The goal of this document is to demonstrate that, mutatis mutandis, the implementations of the Smith-Waterman algorithm in the textreuse package and the Biostrings package return the same results.

suppressPackageStartupMessages(library("Biostrings"))
## Creating a generic function for 'nchar' from package 'base' in package 'S4Vectors'
library("textreuse")
library("stringr")

Biostrings works by defining a substitution matrix, since there is a limited vocabulary (A, C, G, T). Create the substitution matrix, with the same scores we will use for textreuse.

s <- nucleotideSubstitutionMatrix(match = 2, mismatch = -1, baseOnly = TRUE,
                                  type = "DNA")
s
##    A  C  G  T
## A  2 -1 -1 -1
## C -1  2 -1 -1
## G -1 -1  2 -1
## T -1 -1 -1  2

Test the Biostrings implementation. Note that Biostrings package implements both a gap opening and a gap extension penalty. Set the gap extension penalty to 0 since textreuse only implements a gap opening penalty.

a_letters <- "ACCCGTAAAAAA"
b_letters <- "ACCGGTCCCCCC"
bio <- pairwiseAlignment(a_letters, b_letters, type = "local",
                         gapOpening = 1, gapExtension = 0, substitutionMatrix = s)

Textreuse expects words, not letters, so add a space between each letter.
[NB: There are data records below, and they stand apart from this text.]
/-- One row of a destage at the engine: UPD when old data, old P and old Q are at hand; GEN when every clean block is;
otherwise more of the row is read, and at last it is solved (R92). -/
def Dev.destageStep (s : Dev) (id : Nat) (f : Field) (r : JRow) : Dev :=
  match s.job? id with
  | none => s
  | some j =>
    let w := f.w r.geom
    let ix := List.range (f.d r.geom)
    let isDirty (i : Nat) : Bool := (j.dirty? (f.lba r.geom r.course i r.row)).isSome
    let dirty := ix.filter isDirty
    let clean := ix.filter fun i => !isDirty i
    let at' (pos : Nat) : Option Block := (j.good? r.geom r.course pos r.row).map (·.1)
    let oldP := at' (pPos w r.course)
    let oldQ := at' (qPos w r.course)
    let upd := j.method = .rmw && dirty.all (fun i => (at' (dPos w r.course i)).isSome)
    match upd, oldP, oldQ with
    | true, some p, some q =>
      let delta := dirty.map fun i =>
        (i, (at' (dPos w r.course i)).getD 0 ^^^ ((j.dirty? (f.lba r.geom r.course i r.row)).map (·.1)).getD 0)
      s.destageRow id f r (updP p delta) (updQ q delta) []
    | _, _, _ =>
      let row := ix.map (Job.fresh? f j r)
      if row.all (·.isSome) then
        let d := row.map (·.getD 0)
        s.destageRow id f r (rowP d) (rowQ d) []
      else if clean.any fun i => (j.cell? r.geom r.course (dPos w r.course i) r.row).isNone then
        s.addCells id f r.geom r.course r.row (clean.map (dPos w r.course))
      else if !r.full then s.readWhole id f r
      else
        let s := s.countSearch f j r
        match s.solveRow f j r with
        | .full => s.rowUnsolved id f r [] .lost
        | .reread => s.rereadRow id f r
        | .solved d p q st =>
          let heals := (s.healsOf f j r d p q st).filter fun x => match roleAt w r.course x.pos with
            | .data i => !isDirty i
            | _ => false
          let s := s.rowSolved id f r d p q st false
          let new := ix.map fun i => ((j.dirty? (f.lba r.geom r.course i r.row)).map (·.1)).getD (d[i]?.getD 0)
          s.destageRow id f r (rowP new) (rowQ new) heals
        | .lost => s.rowUnsolved id f r [] .lost
        | .mismatch bad => s.rowUnsolved id f r bad .mismatch

/-- The end of a destage's engine work: it queues its guard and waits for R123. A failed store gives none (R141). -/
def Dev.destageDone (s : Dev) (id : Nat) : Dev :=
  let s := s.listLost id none
  match s.job? id with
  | none => s
  | some j =>
    match s.field? j.field with
    | none => s.endJob id
    | some f =>
      if s.mst.failed then s.endJob id
      else
        let s := s.onJob id fun j => { j with stage := .guarding }
        if j.guardQueued then s else s.queueGuard id f j.course j.geom

/-- Lines that a destage has written become clean; older versions of their blocks leave the cache; with a live partner
their mirrored versions wait for the guard's removal (R15, R246). -/
def Dev.cleanLines (s : Dev) (f : Nat) (l : List (Nat × Nat × Block × Meta)) : Dev :=
  let old (x : Line) : Bool := x.field = f && l.any fun e => e.1 = x.lba && x.version < e.2.1
  let written (x : Line) : Bool := x.field = f && l.any fun e => e.1 = x.lba && e.2.1 = x.version
  let s := s.onCache fun k => { k with
    lines := modAll written (fun x => { x with st := .clean, slot := none, pinned := false }) (dropAll old k.lines) }
  match s.partner, s.field? f with
  | true, some x => s.onTwn fun t => { t with
      releases := t.releases ++ l.map fun e => let p := x.place e.1; (f, e.1, e.2.1, p.course, p.geom) }
  | _, _ => s

/-- The positions that a destage has rewritten whole: data bricks whose every block it wrote, and P and Q when it
wrote every row (R161). -/
def wholeMask (f : Field) (j : Job) : BitVec 32 :=
  (List.range (f.w j.geom)).foldl (fun m pos =>
    if (List.range f.b).all fun o => j.writes.any fun x => x.pos = pos && x.row = o && !x.heal then m ||| maskBit pos else m) 0

/-- Every write of a destage has landed: its lines are clean, its guard goes, masked bricks that it wrote whole leave
the list; rows that could not be solved are sealed under the same lock. -/
def Dev.destageLanded (s : Dev) (id : Nat) : Dev :=
  match s.job? id with
  | none => s
  | some j =>
    match s.field? j.field with
    | none => s.endJob id
    | some f =>
      let bad := j.badRows.map (·.row)
      let done := j.lines.filter fun e => !bad.contains (f.placeIn j.geom e.1).row
      let s := if f.failed then s else s.cleanLines f.id done
      let s := s.dropMask f.id j.course (wholeMask f j)
      if bad ≠ [] && !f.failed then s.startSeal id else s.endJob id

/-! ## Rebuild (R152, R162) -/

/-- A course of a rebuild begins under its lock: the targets are erasures by absence. P and Q are looked up in the hod, and a row of which
the hod holds every target needs nothing else (R186). -/
def Dev.beginRebuild (s : Dev) (id : Nat) (f : Field) : Dev :=
  match s.job? id with
  | none => s
  | some j =>
    let w := f.w j.geom
    let only := j.targets.all fun t => !f.isData j.geom j.course t
    let s := s.onJob id fun j => { j with rows := (List.range f.b).map fun o => ⟨j.geom, j.course, o, .open, false, false⟩ }
    let s := s.each (List.range f.b) fun s o =>
      let s := (s.lookRow id f j.geom j.course o false).1
      let held := only && (s.job? id).any fun j => j.targets.all fun t => (j.good? j.geom j.course t o).isSome
      if held then s
      else s.addCells id f j.geom j.course o ((List.range w).filter fun pos => j.targets.contains pos || !only || f.isData j.geom j.course pos)
    (s.readCells id).toEngine id

/-- What a rebuild writes at a target: at a masked data position a block of zeros becomes filler again (R162). -/
def Dev.targetBlk (s : Dev) (f : Field) (r : JRow) (pos : Nat) (b : Block) : WBlk :=
  if f.masked r.course pos && f.isData r.geom r.course pos && b = 0 then filler r.geom r.course pos r.row
  else s.wblk f r.geom r.course pos r.row b false

/-- The engine input of a row of a job that the rebuild share bounds: its source blocks (R153). -/
def Dev.chargeRow (s : Dev) (j : Job) (r : JRow) : Dev :=
  if !s.charged j then s
  else s.onMpt fun p => { p with bytesUsed := p.bytesUsed + 4096 * (j.cells.filter fun x => x.geom = r.geom && x.course = r.course && x.row = r.row &&
    (match x.st with | .good _ _ => true | _ => false)).length }
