/-- The first batch of a reshape record has landed: the field is RESHAPING, the hod is invalidated, and the label change
of R164 starts, whose FIELD_GEN is START_GEN; record 0x5010. A COPY whose source or target has failed meanwhile ends at once (R174). -/
def Dev.reshapeStarted (s : Dev) (fid : Nat) : Dev :=
  match s.field? fid with
  | none => s
  | some f =>
    match f.rsPend with
    | none => s
    | some (r, next, p) =>
      let late := r.startGen ≠ f.gen + 1
      let r := { r with startGen := f.gen + 1 }
      let next := next.map fun e => if f.members.any fun x => x.uid = e.uid then e else { e with joinGen := f.gen + 1 }
      let s := s.onField fid fun f => { f with
        rs := some r, rsPend := none, rsStage := .idle, nextWidth := r.newWidth, nextMembers := next }
      let s := s.when late fun s => s.header (reshapeLine f.rsSlot) (.reshapeRec f.rsSlot r)
      let s := s.each (next.filterMap fun e => if f.members.any fun x => x.uid = e.uid then none else e.member) fun s m =>
        let s := s.clearRegion m
        if f.lost = [] then s else s.onField fid fun f => { f with lostChanged := true }
      (((s.hodInvalidate).record 0x5010 (s.srcField fid) r.kind (r.headland % 2 ^ 32) (r.headland / 2 ^ 32)).changeLabel fid (.reshapeStart p)).endCopy fid

/-! ## A step (R169) -/

/-- Whether a reshape must stand still between steps. -/
def Field.mustPause (f : Field) : Bool :=
  f.targets ≠ [] || f.waitingTargets ≠ [] || f.degraded2 || f.failed || f.offline

/-- Whether a step may start now: labels are settled, the last checkpoint block has landed, and nothing pauses the
reshape; a band needs a protected cache and room under the cap (R174, R210). A step that is redone comes before any pause, and
while the field is RECOVERING only such a step runs (R176, R452); whole-region resync goes before any other (R153). -/
def Dev.mayStep (s : Dev) (f : Field) (r : RsRecord) : Bool :=
  let band := f.band r (f.stepSize r (s.param .morBandMax) (stepRoom r))
  let fresh := band.filter fun l => !(s.versions f.id l).any fun x => x.st = .band
  f.rsStage = .idle && !r.paused && f.owned && f.reread.isNone && !f.admitStop && !f.fenceWait && !f.restoreWait && f.rsSlot < 16 && f.labelChanges = [] &&
  !f.rsEnding && 0 < stepRoom r && (f.rsRedo || (!f.mustPause && !f.recovering && f.marked = [] && f.lineSet = [])) && !f.failed && !f.offline && 0 < s.tasks.share && !s.mst.failed &&
  (band = [] || (!s.unprotected f && s.load + 4096 * fresh.length ≤ s.cap))
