/-- ADMIT_PHASE: held writes oldest first, then new entries in rounds, then the re-reads of R331. -/
def Dev.admission (s : Dev) : Dev :=
  let s := s.onTck fun t => { t with phase := .admission, phaseIdx := 1, cycle := 0 }
  let s := s.onQs fun q => { q with
    handled := 0, admitted := 0, capHeld := 0, ctxHeld := false, slotHeldNow := [] }
  let order := s.queueOrder
  let s := s.each (s.qs.cmds.filter (·.stage = .held)) fun s c => s.retryHeld c.id
  let s := (s.beginRounds order).scanAdmin
  s.each (s.qs.pairs.filter fun p => p.stalled && p.reread && p.cqRead.isNone) fun s p =>
    if s.upstream then (s.readCq p.qid).onPair p.qid fun p => { p with reread := false } else s

/-- The end of the Admit phase: TCK_ADMIT_LAST and the two status bits, the throttle level (R131), and the counters of
writes held for the dirty cap (R210) and for contexts (R13). -/
def Dev.endAdmission (s : Dev) : Dev :=
  let held := (s.qs.cmds.filter (·.stage = .held)).length
  let h := s.qs.handled
  let s := s.onTck fun t => { t with admitHandled := h, admitHeld := min 512 held, throttled := 0 < held, saturated := 512 ≤ h }
  let cap := 0 < s.qs.capHeld
  let s := s.when cap fun s => s.count .drmCapWaitTicks
  let s := s.when (cap && !s.qs.capWaitRun) fun s => s.record 0x6012 (s.srcEngine 0x78) s.qs.capHeld 0 0
  let s := s.onQs fun q => { q with capWaitRun := cap, round := [] }
  let s := s.when s.qs.ctxHeld fun s => s.count .sysCtxWaitTicks
  s.throttle

/-- Leaves the Admit phase when it is the one that runs. -/
def Dev.leaveAdmission (s : Dev) : Dev := if s.tck.phaseIdx = 1 then s.endAdmission else s

/-! ## Entries handed over -/

/-- Host software hands an entry to a queue: it is kept as a prefetched entry, its queue joins the rounds that run, and the engine
goes on: the entry is consumed at once when it is its turn (R309, R313, R314). A ring of N entries holds no more than N. -/
def Dev.offer (s : Dev) (q : Nat) (x : SqSlot) : Dev :=
  match s.pair? q with
  | none => s
  | some p =>
    if q = 1024 || !p.live || p.sqN ≤ p.prefetch.length || s.sys.frozen then s
    else ((s.onPair q fun p => { p with prefetch := p.prefetch ++ [x], pendingFlag := true }).joinRound q).goServe

/-! ## Commands -/

/-- ADMIT_PHASE. -/
def execAdmitPhase (s : State) : Host.Outcome State Fault Refusal :=
  .next { s with toDev := if s.awake && s.tck.gapNow.isNone && s.tck.phaseIdx = 0 then s.toDev.admission else s.toDev }

/-- READ. -/
def execRead (q : Nat) (e : SqEntry) (faults : List (Nat × FrameFault)) (s : State) : Host.Outcome State Fault Refusal :=
  .next { s with toDev := s.toDev.offer q ⟨true, opCode .read, e, faults⟩ }

/-- WRITE. -/
def execWrite (q : Nat) (e : SqEntry) (s : State) : Host.Outcome State Fault Refusal :=
  .next { s with toDev := s.toDev.offer q ⟨true, opCode .write, e, []⟩ }

/-- FLUSH. -/
def execFlush (q : Nat) (e : SqEntry) (s : State) : Host.Outcome State Fault Refusal :=
  .next { s with toDev := s.toDev.offer q ⟨true, opCode .flush, e, []⟩ }

/-- WRITE_ZEROES. -/
def execWriteZeroes (q : Nat) (e : SqEntry) (s : State) : Host.Outcome State Fault Refusal :=
  .next { s with toDev := s.toDev.offer q ⟨true, opCode .writeZeroes, e, []⟩ }

/-- DEALLOCATE. -/
def execDeallocate (q : Nat) (e : SqEntry) (s : State) : Host.Outcome State Fault Refusal :=
  .next { s with toDev := s.toDev.offer q ⟨true, opCode .deallocate, e, []⟩ }

/-- VERIFY. -/
def execVerify (q : Nat) (e : SqEntry) (s : State) : Host.Outcome State Fault Refusal :=
  .next { s with toDev := s.toDev.offer q ⟨true, opCode .verify, e, []⟩ }

end Sys2Proof.Machine
end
letters_to_words <- function(x) {
 x %>% str_split("") %>% `[[`(1) %>% str_c(collapse = " ")
}
a_words <- letters_to_words(a_letters)
b_words <- letters_to_words(b_letters)
tr <- align_local(a_words, b_words, match = 2, mismatch = -1, gap = -1)

Compare the two:

bio
## Local PairwiseAlignmentsSingleSubject (1 of 1)
## pattern: [1] ACCCGT 
## subject: [1] ACCGGT 
## score: 9
tr
## TextReuse alignment
## Alignment score: 9 
## Document A:
## A C C C # G T
## 
## Document B:
## A C C # G G T

The two implementations get the same score, 9. They extract the same substring, ACCCGT and ACCGGT. The main difference is in representation. Biostrings does not mark substitutions: e.g., G for C in the fourth character above, which makes sense with its limited vocabulary. But textreuse marks all substitutions as an insertion and a deletion, to draw attention to the change. (The code for that feature.)